Gentoos in Whitewater
In my last post, I briefly alluded to spending a very long day on Steeple Jason Island. The day started early with a 5:30 a.m. landing, and was supposed to end with the last zodiac ride back to the ship at 4:00 p.m. The day was a blustery one, but I spent many productive hours at the black-browed albatross colony. The wind gusts continued to increase as the afternoon wore on and I returned to the appointed landing spot to pack up my gear and await the zodiac. It was at that point that one of the onshore staff members informed the assembled expedition members that the landing spot would be relocated to a more sheltered location on the leeward side of the island.
With all my gear tucked into my dry-bag, I undertook the short hike to the new landing spot, only to learn that the zodiacs could not be deployed from the ship due to the high winds. However, we were asked to stay ready to go at a moment’s notice should the winds subside enough to allow the pick-up to transpire. We hunkered down near the shore, hiding behind rocks and small hillocks to avoid the worst of the wind, which seemed to be getting stronger rather than weaker. We tried to be patient as we gazed toward the ship, searching for any sign that the zodiacs were being launched.
To our dismay, after an hour or so of waiting, we noticed that the ship appeared to be motoring away from the shore out to deeper waters. It appeared we were being left behind! We could only guess that with no immediate chance to put the zodiacs in the water, it was easier and/or safer for the captain to station the ship further off shore. At this point some of us began to wonder if we might have to spend the night on the island, a rather unsettling proposition considering we lacked provisions and shelter.
When we stranded passengers realized that our return to the ship was not imminent, we began to wander a bit, and several of us observed a handful of gentoo penguins come and go from the sea at one of their preferred access points. I decided to unpack my camera gear and photograph them for a while. Then, it occurred to me that I had seen large numbers of gentoo penguins coming ashore in the rough surf at the original landing spot, and now I had the time to go photograph them.
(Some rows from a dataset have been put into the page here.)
theorem State.ctl_setCtl (k j : Nat) (v : CanCtl) : (s.setCtl k v).ctl j = if j = k then v else s.ctl j := tget_tset _ _ _ _ _

@[simp] theorem State.ctl_setCtl_self (k : Nat) (v : CanCtl) : (s.setCtl k v).ctl k = v := tget_tset_self _ _ _ _

theorem State.svc_setSvc (k j : Nat) (v : Svc) : (s.setSvc k v).svc j = if j = k then v else s.svc j := tget_tset _ _ _ _ _

@[simp] theorem State.svc_setSvc_self (k : Nat) (v : Svc) : (s.setSvc k v).svc k = v := tget_tset_self _ _ _ _

theorem State.coreSt_setCoreSt (k j : Nat) (v : CoreSt) : (s.setCoreSt k v).coreSt j = if j = k then v else s.coreSt j := tget_tset _ _ _ _ _

@[simp] theorem State.coreSt_setCoreSt_self (k : Nat) (v : CoreSt) : (s.setCoreSt k v).coreSt k = v := tget_tset_self _ _ _ _

theorem State.field_setField (k j : Nat) (v : Field) : (s.setField k v).field j = if j = k then v else s.field j := tget_tset _ _ _ _ _

@[simp] theorem State.field_setField_self (k : Nat) (v : Field) : (s.setField k v).field k = v := tget_tset_self _ _ _ _

theorem State.slot_setSlot (k j : Nat) (v : KeySlot) : (s.setSlot k v).slot j = if j = k then v else s.slot j := tget_tset _ _ _ _ _

@[simp] theorem State.slot_setSlot_self (k : Nat) (v : KeySlot) : (s.setSlot k v).slot k = v := tget_tset_self _ _ _ _

theorem State.chatter_setChatter (k j : Nat) (v : Chatter) : (s.setChatter k v).chatter j = if j = k then v else s.chatter j := tget_tset _ _ _ _ _

@[simp] theorem State.chatter_setChatter_self (k : Nat) (v : Chatter) : (s.setChatter k v).chatter k = v := tget_tset_self _ _ _ _

theorem State.soeIn_setSoeIn (k j : Nat) (v : SoeIn) : (s.setSoeIn k v).soeIn j = if j = k then v else s.soeIn j := tget_tset _ _ _ _ _

@[simp] theorem State.soeIn_setSoeIn_self (k : Nat) (v : SoeIn) : (s.setSoeIn k v).soeIn k = v := tget_tset_self _ _ _ _

theorem State.goosePub_setGoosePub (k j : Nat) (v : GoosePub) : (s.setGoosePub k v).goosePub j = if j = k then v else s.goosePub j := tget_tset _ _ _ _ _

@[simp] theorem State.goosePub_setGoosePub_self (k : Nat) (v : GoosePub) : (s.setGoosePub k v).goosePub k = v := tget_tset_self _ _ _ _

theorem State.gooseSub_setGooseSub (k j : Nat) (v : GooseSub) : (s.setGooseSub k v).gooseSub j = if j = k then v else s.gooseSub j := tget_tset _ _ _ _ _

@[simp] theorem State.gooseSub_setGooseSub_self (k : Nat) (v : GooseSub) : (s.setGooseSub k v).gooseSub k = v := tget_tset_self _ _ _ _

theorem State.svSub_setSvSub (k j : Nat) (v : SvSub) : (s.setSvSub k v).svSub j = if j = k then v else s.svSub j := tget_tset _ _ _ _ _

@[simp] theorem State.svSub_setSvSub_self (k : Nat) (v : SvSub) : (s.setSvSub k v).svSub k = v := tget_tset_self _ _ _ _

theorem State.svPub_setSvPub (k j : Nat) (v : SvPub) : (s.setSvPub k v).svPub j = if j = k then v else s.svPub j := tget_tset _ _ _ _ _

@[simp] theorem State.svPub_setSvPub_self (k : Nat) (v : SvPub) : (s.setSvPub k v).svPub k = v := tget_tset_self _ _ _ _

theorem State.trk_setTrk (k j : Nat) (v : Tracker) : (s.setTrk k v).trk j = if j = k then v else s.trk j := tget_tset _ _ _ _ _

@[simp] theorem State.trk_setTrk_self (k : Nat) (v : Tracker) : (s.setTrk k v).trk k = v := tget_tset_self _ _ _ _

theorem State.cal_setCal (k j : Nat) (v : CalEntry) : (s.setCal k v).cal j = if j = k then v else s.cal j := tget_tset _ _ _ _ _

@[simp] theorem State.cal_setCal_self (k : Nat) (v : CalEntry) : (s.setCal k v).cal k = v := tget_tset_self _ _ _ _

theorem State.imgSlot_setImgSlot (k j : Nat) (v : Slot) : (s.setImgSlot k v).imgSlot j = if j = k then v else s.imgSlot j := tget_tset _ _ _ _ _

@[simp] theorem State.imgSlot_setImgSlot_self (k : Nat) (v : Slot) : (s.setImgSlot k v).imgSlot k = v := tget_tset_self _ _ _ _

theorem State.brk_setBrk (k j : Nat) (v : Breaker) : (s.setBrk k v).brk j = if j = k then v else s.brk j := tget_tset _ _ _ _ _

@[simp] theorem State.brk_setBrk_self (k : Nat) (v : Breaker) : (s.setBrk k v).brk k = v := tget_tset_self _ _ _ _

theorem State.queue_setQueue (k j : Nat) (v : Queue) : (s.setQueue k v).queue j = if j = k then v else s.queue j := tget_tset _ _ _ _ _

@[simp] theorem State.queue_setQueue_self (k : Nat) (v : Queue) : (s.setQueue k v).queue k = v := tget_tset_self _ _ _ _

theorem State.specTag_setSpecTag (k j : Nat) (v : Option SpecTag) : (s.setSpecTag k v).specTag j = if j = k then v else s.specTag j := tget_tset _ _ _ _ _

@[simp] theorem State.specTag_setSpecTag_self (k : Nat) (v : Option SpecTag) : (s.setSpecTag k v).specTag k = v := tget_tset_self _ _ _ _

theorem State.cell_setCell (k j : Nat) (v : Cell) : (s.setCell k v).cell j = if j = k then v else s.cell j := tgetF_tsetF _ _ _ _ _

@[simp] theorem State.cell_setCell_self (k : Nat) (v : Cell) : (s.setCell k v).cell k = v := tgetF_tsetF_self _ _ _ _

theorem State.port_setPort (p q : Port) (v : RingPort) : (s.setPort p v).port q = if q = p then v else s.port q := by
  cases p <;> cases q <;> rfl

@[simp] theorem State.port_setPort_self (p : Port) (v : RingPort) : (s.setPort p v).port p = v := by cases p <;> rfl

@[simp] theorem State.ctx_setCtx_self (c : Ctx) (v : RegCtx) : (s.setCtx c v).ctx c = v := tget_tset_self _ _ _ _

theorem State.ctx_setCtx_ne {c d : Ctx} (h : ctxKey d ≠ ctxKey c) (v : RegCtx) : (s.setCtx c v).ctx d = s.ctx d := tget_tset_ne _ h _ _

@[simp] theorem State.pathAuth_setPathAuth_self (p : Path) (v : PathAuth) : (s.setPathAuth p v).pathAuth p = v := tget_tset_self _ _ _ _

theorem State.pathAuth_setPathAuth_ne {p q : Path} (h : q ≠ p) (v : PathAuth) : (s.setPathAuth p v).pathAuth q = s.pathAuth q :=
  tget_tset_ne _ (by cases p <;> cases q <;> first | exact absurd rfl h | decide) _ _

/-! ### The dictionary -/

/-- The key of an item names its entry and its item. -/
theorem objKey_inj {i j k i' j' k' : Nat} (hj : j < 256) (hj' : j' < 256) (hk : k < 65536) (hk' : k' < 65536)
    (h : objKey i j k = objKey i' j' k') : i = i' ∧ j = j' ∧ k = k' := by
  unfold objKey at h; omega

@[simp] theorem State.val_setVal_self (i j k : Nat) (v : Val) : (s.setVal i j k v).val i j k = v := tgetF_tsetF_self _ _ _ _

theorem State.val_setVal_ne {i j k i' j' k' : Nat} (h : objKey i' j' k' ≠ objKey i j k) (v : Val) :
    (s.setVal i j k v).val i' j' k' = s.val i' j' k' := tgetF_tsetF_ne _ h _ _

@[simp] theorem State.o_setO_self (i j k n : Nat) : (s.setO i j k n).o i j k = n := by
  simp [State.o, State.setO, valNat]

theorem State.o_setO_ne {i j k i' j' k' : Nat} (h : objKey i' j' k' ≠ objKey i j k) (n : Nat) :
    (s.setO i j k n).o i' j' k' = s.o i' j' k' := by
  unfold State.o State.setO; rw [State.val_setVal_ne _ h]

/-- Counting up stops at the top of the counter. -/
@[simp] theorem State.o_bumpBy_self (i j k n : Nat) : (s.bumpBy i j k n).o i j k = min (s.o i j k + n) 0xFFFFFFFF := State.o_setO_self _ _ _ _ _

theorem State.o_bump_self (i j k : Nat) : (s.bump i j k).o i j k = min (s.o i j k + 1) 0xFFFFFFFF := State.o_setO_self _ _ _ _ _

@[simp] theorem State.setEng_val (n : Nat) (v : Engine) (i j k : Nat) : (s.setEng n v).val i j k = s.val i j k := rfl
@[simp] theorem State.setEng_o (n : Nat) (v : Engine) (i j k : Nat) : (s.setEng n v).o i j k = s.o i j k := rfl

@[simp] theorem State.setChan_val (n : Nat) (v : Chan) (i j k : Nat) : (s.setChan n v).val i j k = s.val i j k := rfl
@[simp] theorem State.setChan_o (n : Nat) (v : Chan) (i j k : Nat) : (s.setChan n v).o i j k = s.o i j k := rfl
Hiking the short distance back to the original landing spot, I held on tightly to my tripod mounted camera, because when the wind gusted, it threatened to knock me and my rig to the ground. I would later learn that wind gusts measuring 80 knots, or over 90 miles per hour, were recorded on the ship during that time. When I reached the original landing beach, large numbers of penguins were still coming ashore, and I found an excellent vantage point for the penguin action next to a large rock outcropping that blocked the wind.
The returning penguins put on quite a show. With each wave that crashed onto the rocky shore, dozens of penguins were propelled towards the land in heaps of foam. The gentoos were getting tossed around roughly in the shore break, bouncing off rocks and each other. The number of birds was staggering and the supply of newly arriving birds seemed infinite. For nearly an hour, in beautiful late-afternoon light, I aimed my lens at the roiling chaos of penguins and sea foam and fired off a ridiculous number of pictures.
Shortly before 8:00 p.m. I received word that the ship’s crew would try to launch the zodiacs to pick us up. Sure enough, the ship had been repositioned close to shore once again, so I hurried back to the pick-up spot to put away my camera gear and to prepare for an exciting zodiac ride. Though the winds had abated somewhat it was a wet and wild zodiac ride back to the ship.
Had the weather cooperated and the zodiac pickups occurred according to schedule, I would have missed out on an amazing photo opportunity. The moral of the story? Don’t lament being stranded in the Falklands. It could turn into an unforgettable experience!